* _What the exercise asks_:
From the line below that contains "theorem round_trip_sr2 (f" to the line that contains "round_trip_one op _ ha he (fun m => slc_encSU3", repeat every line exactly, both ends included, and nothing else.

============================================================

theorem encLong_li (op : Nat) (o : LI) : encLong op (.li o) = [liWord op o, o.imm.toNat] := encLI_words op o

theorem round_trip_two {i : Instr} (op w0 x0 : Nat) (ha : m3Assigned op = true) (he : i.encode = [w0, x0])
    (hs : ∀ m, slc (w0 + m * 2 ^ 30) 20 10 = op)
    (hd : ∀ m, i.reason = none → decodeOps op (w0 + m * 2 ^ 30) x0 = some i) : RoundTrip.Statement i := by
  intro hr _ m _
  simp only [he, List.headD_cons, List.getD_cons_succ, List.getD_cons_zero, hs m]
  refine ⟨ha, ?_⟩
  rw [decodeOp, hd m hr]
  simp only [hr]

theorem round_trip_one {i : Instr} (op w0 : Nat) (ha : m3Assigned op = true) (he : i.encode = [w0])
    (hs : ∀ m, slc (w0 + m * 2 ^ 30) 20 10 = op)
    (hd : ∀ m, decodeOps op (w0 + m * 2 ^ 30) 0 = some i) : RoundTrip.Statement i := by
  intro hr _ m _
  simp only [he, List.headD_cons, List.getD_cons_succ, List.getD_nil, hs m]
  refine ⟨ha, ?_⟩
  rw [decodeOp, hd m]
  simp only [hr]

theorem round_trip_event {i : Instr} (h : i.encode = []) : RoundTrip.Statement i := by
  intro _ hw
  rw [Instr.isWord, h] at hw
  exact absurd hw (by decide)

theorem round_trip_sr (f : BitVec 2 → BitVec 6 → BitVec 6 → BitVec 6 → Instr) (op : Nat) (g : BitVec 2) (d : BitVec 6) (a : BitVec 6) (b : BitVec 6) (ho : op < 1024)
    (ha : m3Assigned op = true) (he : (f g d a b).encode = [encSR op g d a b])
    (hd : ∀ w x, decodeOps op w x = decSR f w) : RoundTrip.Statement (f g d a b) :=
  round_trip_one op _ ha he (fun m => slc_encSR op m ho g d a b) fun m => (hd _ _).trans (decSR_enc f op m g d a b)

theorem round_trip_sr2 (f : BitVec 2 → BitVec 6 → BitVec 6 → Instr) (op : Nat) (g : BitVec 2) (d : BitVec 6) (a : BitVec 6) (ho : op < 1024)
    (ha : m3Assigned op = true) (he : (f g d a).encode = [encSR2 op g d a])
    (hd : ∀ w x, decodeOps op w x = decSR2 f w) : RoundTrip.Statement (f g d a) :=
  round_trip_one op _ ha he (fun m => slc_encSR2 op m ho g d a) fun m => (hd _ _).trans (decSR2_enc f op m g d a)

theorem round_trip_su (f : BitVec 1 → BitVec 6 → BitVec 6 → BitVec 6 → Instr) (op : Nat) (k : BitVec 1) (d : BitVec 6) (a : BitVec 6) (b : BitVec 6) (ho : op < 1024)
    (ha : m3Assigned op = true) (he : (f k d a b).encode = [encSU op k d a b])
    (hd : ∀ w x, decodeOps op w x = decSU f w) : RoundTrip.Statement (f k d a b) :=
  round_trip_one op _ ha he (fun m => slc_encSU op m ho k d a b) fun m => (hd _ _).trans (decSU_enc f op m k d a b)

theorem round_trip_su2 (f : BitVec 6 → BitVec 6 → Instr) (op : Nat) (d : BitVec 6) (a : BitVec 6) (ho : op < 1024)
    (ha : m3Assigned op = true) (he : (f d a).encode = [encSU2 op d a])
    (hd : ∀ w x, decodeOps op w x = decSU2 f w) : RoundTrip.Statement (f d a) :=
  round_trip_one op _ ha he (fun m => slc_encSU2 op m ho d a) fun m => (hd _ _).trans (decSU2_enc f op m d a)

theorem round_trip_su3 (f : BitVec 6 → BitVec 6 → BitVec 6 → Instr) (op : Nat) (d : BitVec 6) (a : BitVec 6) (b : BitVec 6) (ho : op < 1024)
    (ha : m3Assigned op = true) (he : (f d a b).encode = [encSU3 op d a b])
    (hd : ∀ w x, decodeOps op w x = decSU3 f w) : RoundTrip.Statement (f d a b) :=
  round_trip_one op _ ha he (fun m => slc_encSU3 op m ho d a b) fun m => (hd _ _).trans (decSU3_enc f op m d a b)

theorem round_trip_sc (f : BitVec 2 → BitVec 3 → BitVec 2 → BitVec 1 → BitVec 6 → BitVec 6 → Instr) (op : Nat) (g : BitVec 2) (t : BitVec 3) (q : BitVec 2) (w : BitVec 1) (a : BitVec 6) (b : BitVec 6) (ho : op < 1024)
    (ha : m3Assigned op = true) (he : (f g t q w a b).encode = [encSC op g t q w a b])
    (hd : ∀ w x, decodeOps op w x = decSC f w) : RoundTrip.Statement (f g t q w a b) :=
  round_trip_one op _ ha he (fun m => slc_encSC op m ho g t q w a b) fun m => (hd _ _).trans (decSC_enc f op m g t q w a b)

theorem round_trip_sb (f : BitVec 2 → BitVec 18 → Instr) (op : Nat) (g : BitVec 2) (d : BitVec 18) (ho : op < 1024)
    (ha : m3Assigned op = true) (he : (f g d).encode = [encSB op g d])
    (hd : ∀ w x, decodeOps op w x = decSB f w) : RoundTrip.Statement (f g d) :=
  round_trip_one op _ ha he (fun m => slc_encSB op m ho g d) fun m => (hd _ _).trans (decSB_enc f op m g d)

theorem round_trip_sf0 (f : BitVec 2 → Instr) (op : Nat) (g : BitVec 2) (ho : op < 1024)
    (ha : m3Assigned op = true) (he : (f g).encode = [encSF0 op g])
    (hd : ∀ w x, decodeOps op w x = decSF0 f w) : RoundTrip.Statement (f g) :=
  round_trip_one op _ ha he (fun m => slc_encSF0 op m ho g) fun m => (hd _ _).trans (decSF0_enc f op m g)

theorem round_trip_sf1 (f : BitVec 2 → BitVec 6 → Instr) (op : Nat) (g : BitVec 2) (d : BitVec 6) (ho : op < 1024)
    (ha : m3Assigned op = true) (he : (f g d).encode = [encSF1 op g d])
    (hd : ∀ w x, decodeOps op w x = decSF1 f w) : RoundTrip.Statement (f g d) :=
  round_trip_one op _ ha he (fun m => slc_encSF1 op m ho g d) fun m => (hd _ _).trans (decSF1_enc f op m g d)

theorem round_trip_lr (f : LR → Instr) (op : Nat) (o : LR) (ho : op < 1024) (ha : m3Assigned op = true)
    (he : (f o).encode = encLR op o) (hd : ∀ w x, decodeOps op w x = decLR f w x) : RoundTrip.Statement (f o) :=
  round_trip_two op _ _ ha (he.trans (encLR_words op o)) (fun m => (lr_bits o op m ho).1) fun m _ =>
    (hd _ _).trans (decLR_enc f o op m ho)

theorem round_trip_li (f : LI → Instr) (op : Nat) (o : LI) (ho : op < 1024) (ha : m3Assigned op = true)
    (he : (f o).encode = encLI op o) (hd : ∀ w x, decodeOps op w x = decLI f w x) : RoundTrip.Statement (f o) :=
  round_trip_two op _ _ ha (he.trans (encLI_words op o)) (fun m => (li_bits o op m ho).1) fun m _ =>
    (hd _ _).trans (decLI_enc f o op m ho)

theorem round_trip_long (f : Long → Instr) (op : Nat) (o : Long) (ho : op < 1024) (ha : m3Assigned op = true)
    (he : (f o).encode = encLong op o) (hd : ∀ w x, decodeOps op w x = decLong f w x) : RoundTrip.Statement (f o) := by
  cases o with
  | lr o =>
    exact round_trip_two op _ _ ha (he.trans (encLong_lr op o)) (fun m => (lr_bits o op m ho).1) fun m _ =>
      (hd _ _).trans (decLong_lr f o op m ho)
  | li o =>
    exact round_trip_two op _ _ ha (he.trans (encLong_li op o)) (fun m => (li_bits o op m ho).1) fun m _ =>
      (hd _ _).trans (decLong_li f o op m ho)

theorem reason_movSpecial (o : LR) : (Instr.movSpecial o).reason = fieldUnless (chkSpecial o) := rfl

theorem reason_movL (o : LR) : (Instr.movL o).reason = fieldUnless (chkMov o) := rfl

theorem decodeOps_mov (w x : Nat) : decodeOps 0x079 w x = decMov w x := rfl

theorem special_x {o : LR} (h : (Instr.movSpecial o).reason = none) : o.x = true := by
  cases hx : o.x
  · simp [reason_movSpecial, fieldUnless, chkSpecial, hx] at h
  · rfl

theorem mov_x {o : LR} (h : (Instr.movL o).reason = none) : o.x = false := by
  cases hx : o.x
  · rfl
  · simp [reason_movL, fieldUnless, chkMov, LRUse.fits, hx] at h

namespace RoundTrip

============================================================

* _Task answer_:
theorem round_trip_sr2 (f : BitVec 2 → BitVec 6 → BitVec 6 → Instr) (op : Nat) (g : BitVec 2) (d : BitVec 6) (a : BitVec 6) (ho : op < 1024)
    (ha : m3Assigned op = true) (he : (f g d a).encode = [encSR2 op g d a])
    (hd : ∀ w x, decodeOps op w x = decSR2 f w) : RoundTrip.Statement (f g d a) :=
  round_trip_one op _ ha he (fun m => slc_encSR2 op m ho g d a) fun m => (hd _ _).trans (decSR2_enc f op m g d a)

theorem round_trip_su (f : BitVec 1 → BitVec 6 → BitVec 6 → BitVec 6 → Instr) (op : Nat) (k : BitVec 1) (d : BitVec 6) (a : BitVec 6) (b : BitVec 6) (ho : op < 1024)
    (ha : m3Assigned op = true) (he : (f k d a b).encode = [encSU op k d a b])
    (hd : ∀ w x, decodeOps op w x = decSU f w) : RoundTrip.Statement (f k d a b) :=
  round_trip_one op _ ha he (fun m => slc_encSU op m ho k d a b) fun m => (hd _ _).trans (decSU_enc f op m k d a b)

theorem round_trip_su2 (f : BitVec 6 → BitVec 6 → Instr) (op : Nat) (d : BitVec 6) (a : BitVec 6) (ho : op < 1024)
    (ha : m3Assigned op = true) (he : (f d a).encode = [encSU2 op d a])
    (hd : ∀ w x, decodeOps op w x = decSU2 f w) : RoundTrip.Statement (f d a) :=
  round_trip_one op _ ha he (fun m => slc_encSU2 op m ho d a) fun m => (hd _ _).trans (decSU2_enc f op m d a)

theorem round_trip_su3 (f : BitVec 6 → BitVec 6 → BitVec 6 → Instr) (op : Nat) (d : BitVec 6) (a : BitVec 6) (b : BitVec 6) (ho : op < 1024)
    (ha : m3Assigned op = true) (he : (f d a b).encode = [encSU3 op d a b])
    (hd : ∀ w x, decodeOps op w x = decSU3 f w) : RoundTrip.Statement (f d a b) :=
  round_trip_one op _ ha he (fun m => slc_encSU3 op m ho d a b) fun m => (hd _ _).trans (decSU3_enc f op m d a b)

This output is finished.